> [RECORDS SHOWN]
/-- R492, R493: an idle timer of a unit expires: the unit enters its next level, if every unit that it contains is at that level
or deeper. -/
def unitIdleEntry (s : State) (kind u : Nat) : State :=
  let t := idleTarget s kind u
  if u < unitCount kind ∧ kind < 5 ∧ (kind = ukHub → u < 4) ∧ lookD s.pwr.levels (unitKey kind u) 0 < t ∧
      (unitParts kind u).all (fun e => decide (t ≤ unitLevel s e.1 e.2)) = true then
    enterLevel s kind u t
  else s
/-- UNIT_IDLE_ENTRY (R493): the row's kind and number name the unit. -/
def execUnitIdleEntry (kind : Fin 5) (u : Fin 2048) (s : State) : Host.Outcome State Fault Refusal :=
  .next (unitIdleEntry s kind.val u.val)

/-- UNIT_WAKE (R496): a wake source of a unit; a unit cannot leave a level that the module holds. -/
def execUnitWake (kind : Fin 5) (u : Fin 2048) (s : State) : Host.Outcome State Fault Refusal :=
  .next (if s.pwr.module = 0 then wakeUnit s kind.val u.val else s)

/-! ### The module (R498 to R503) -/

/-- R499: has any petal running work, accepted work that has not started, or a device-issued request in flight? -/
def moduleWork (s : State) : Bool :=
  !s.launches.isEmpty || !s.cphReqs.isEmpty || !s.colOps.isEmpty || !s.sclCmds.isEmpty || !s.atnEntries.isEmpty ||
    !s.pcie.reqs.isEmpty || s.rdma.qps.any (fun e => !e.2.wqes.isEmpty || e.2.inbound.isSome || !e.2.owed.isEmpty)

/-- R502: the HBM frames that petals hold. -/
def heldHbm (s : State) : Nat := (s.petals.map (fun e => residency e.2)).foldl (· + ·) 0
/-- R502: the LPDDR frames that are free. -/
def freeLpddr (s : State) : Nat := (lpddrUnits.map (fun u => (freeFrames s u).length)).foldl (· + ·) 0
def parkFits (s : State) : Bool := decide (heldHbm s ≤ freeLpddr s)

/-- R507: the units of a rail. -/
def railUnits (r : Nat) : List (Nat × Nat) :=
  if r < 4 then
    (List.range' (512 * r) 512).map (fun u => (ukNib, u)) ++ (List.range' (128 * r) 128).map (fun u => (ukCore, u)) ++
      (List.range' (16 * r) 16).map (fun u => (ukCluster, u)) ++ [(ukDie, r)]
  else (List.range 7).map (fun u => (ukHub, u))

/-- R507: at module W3 the units that were not at W3 or W4 enter W4. -/
def countDeep (s : State) : State :=
  (List.range 5).foldl (fun s r =>
    count s kPwr r 4 ((railUnits r).filter (fun e => decide (unitLevel s e.1 e.2 < 3))).length) s

/-- R498: the Ethernet ports go down and the PCIe links enter L1, or L1.2 at W2 and W3. -/
def sleepLinks (s : State) (level : Nat) : State :=
  let s := (List.range 32).foldl (fun s j => if (getPort s j).link = 0 then s else linkDown s j) s
  { s with pcie := { s.pcie with ports := mapT s.pcie.ports (fun _ x => if x.up then { x with l1 := if level = 1 then 1 else 3 } else x) } }

/-- R498, R502: the module enters W1, W2 or W3. -/
def enterModule (s : State) (level : Nat) : State :=
  let s := sleepLinks (if level = 3 then countDeep s else s) level
  { s with pwr := { s.pwr with module := level, parked := level == 3 } }

/-- R499: does a request for the module's held level wait for its entry? -/
def entryPending (s : State) : Bool :=
  s.pages.any (fun e => e.2.pends.any (fun q => q.why == .powerEntry ukModule 0 && q.outcome.isNone))

/-- R499, R485: may the module enter a level now? -/
def moduleMayEnter (s : State) (level : Nat) : Bool :=
  s.pwr.module == 0 && decide (1 ≤ level) && decide (level ≤ 3) && !moduleWork s && !(level == 3 && anySession s)

/-- MODULE_LEVEL_ENTRY (R499): no work remains, and the module enters the level that a request waits for. Where W3 finds too few
free LPDDR frames the request ends with PARK_SPACE (R502). -/
def execModuleLevelEntry (s : State) : Host.Outcome State Fault Refusal :=
  .next (match s.pwr.moduleHeld with
    | some l =>
      if entryPending s = true ∧ moduleMayEnter s l = true then
        if l = 3 ∧ parkFits s = false then
          resolve { s with pwr := { s.pwr with moduleHeld := none } } (.powerEntry ukModule 0) (replyErr stNoResources dtParkSpace)
        else resolve (enterModule s l) (.powerEntry ukModule 0) replyOk
      else s
    | none => s)

/-- MODULE_WAKE (R500): a wake source brings the module out of W1 to W3. -/
def execModuleWake (s : State) : Host.Outcome State Fault Refusal := .next (awake s)

/-- MODULE_IDLE_RETURN (R499): after 1 ms without work the module returns to its held level. -/
def execModuleIdleReturn (s : State) : Host.Outcome State Fault Refusal :=
  .next (match s.pwr.moduleHeld with
    | some l =>
      if entryPending s = false ∧ moduleMayEnter s l = true ∧ elapsedAtLeast s s.pwr.wokeAt 1000000 = true ∧
          (l = 3 → parkFits s = true) then enterModule s l
      else s
    | none => s)

/-! ### Rate targets and limits (R504, R505) -/

/-- The set target of a rail; target 0 asks for the highest rate, 2,100 M bundles/s (R20). -/
def setTarget (s : State) (r : Nat) : Nat := lookD s.pwr.targets r 1600
def askedTarget (s : State) (r : Nat) : Nat := if setTarget s r = 0 then 2100 else setTarget s r
/-- R505, R542: the thermal limit of a rail; one that does not limit rests at 2,100. -/
def thermalLimit (s : State) (r : Nat) : Nat := if look s.pwr.blind r = some true then 900 else lookD s.pwr.thermal r 2100
/-- R505: the power limit, of compute rails only. -/
def powerLimit (s : State) (r : Nat) : Nat := if r < 4 then s.pwr.power.getD 2100 else 2100
/-- R505. -/
def effectiveTarget (s : State) (r : Nat) : Nat := min (askedTarget s r) (min (thermalLimit s r) (powerLimit s r))

/-- R504: the rail voltage in mV: 850 at target 0; else it lies within 650 to 850, and the manual does not fix it further. -/
def railMv (s : State) (r : Nat) : Nat :=
  if setTarget s r = 0 ∧ effectiveTarget s r = 2100 then 850 else 650 + freeVal s r % 201

def cmdPwrRateSet : Cmd := ⟨0x0900, .device, false, 0x18, false, [(0x10, 0, 3), (0x14, 0, 16)], noObj⟩
def bodyPwrRateSet (m : Mbx) (s : State) : State × Ans :=
  let r := mf m 0x10 0 3
  let t := mf m 0x14 0 16
  if 4 < r ∨ (t ≠ 0 ∧ (t < 900 ∨ 2100 < t)) then (s, ansErr stInvalidArgument dtRateRange2)
  else ({ s with pwr := { s.pwr with targets := put s.pwr.targets r t } }, ansOk)
/-- PWR_RATE_SET (R504). -/
def execPwrRateSet (m : Mbx) (s : State) : Host.Outcome State Fault Refusal := .next (mailbox cmdPwrRateSet bodyPwrRateSet m s)

/-- R512: the thermal sensors of a rail's die. -/
def railSensors (r : Nat) : List Nat := List.range' (16 * r) 16

/-- A sensor's temperature in 1/16 °C, if its sample is valid (R513). -/
def tempOf (s : State) (i : Nat) : Option Int :=
  match s.ink.sample.temps[i]? with
  | some t => if bitsOf t.toNat 16 2 = 0 then some (sInt 16 (bitsOf t.toNat 0 16)) else none
  | none => none

/-- The valid temperatures of a rail's die. -/
def railTemps (s : State) (r : Nat) : List Int := (railSensors r).filterMap (tempOf s)

/-- R505: the step of a rail's thermal limit. -/
def stepThermal (s : State) (r : Nat) : Nat :=
  let l := lookD s.pwr.thermal r 2100
  if (railTemps s r).any (fun t => decide ((1600 : Int) ≤ t)) then max 900 (l - 50)
  else if (railTemps s r).all (fun t => decide (t < (1520 : Int))) ∧ railTemps s r ≠ [] then min 2100 (l + 50)
  else l

/-- THERMAL_LIMIT_STEP (R505): every 10 ms. -/
def execThermalLimitStep (r : Fin 5) (s : State) : Host.Outcome State Fault Refusal :=
  .next (if elapsedAtLeast s (lookD s.pwr.thermalAt r.val 0) 10000000 then
      { s with pwr := { s.pwr with
        thermal := put s.pwr.thermal r.val (stepThermal s r.val), thermalAt := put s.pwr.thermalAt r.val s.elapsed } }
    else s)

/-- R505: the step of the power limit. -/
def stepPower (s : State) : Option Nat :=
  let l := s.pwr.power.getD 2100
  if 750000 < s.ink.sample.inputMw then some (l - 50)
  else if s.ink.sample.inputMw < 700000 then (if 2100 ≤ l + 50 then none else some (l + 50))
  else s.pwr.power

/-- POWER_LIMIT_STEP (R505): every 1 ms, all four compute rails together. -/
def execPowerLimitStep (s : State) : Host.Outcome State Fault Refusal :=
  .next (if elapsedAtLeast s s.pwr.powerAt 1000000 then
      { s with pwr := { s.pwr with power := stepPower s, powerAt := s.elapsed } }
    else s)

> [WHAT THE EXERCISE ASKS] The lines above from the one containing "def railMv (s" through the one containing "def cmdPwrRateSet : Cmd" are to be set down exactly, and no others.

> [WRITTEN RESPONSE]
def railMv (s : State) (r : Nat) : Nat :=
  if setTarget s r = 0 ∧ effectiveTarget s r = 2100 then 850 else 650 + freeVal s r % 201

def cmdPwrRateSet : Cmd := ⟨0x0900, .device, false, 0x18, false, [(0x10, 0, 3), (0x14, 0, 16)], noObj⟩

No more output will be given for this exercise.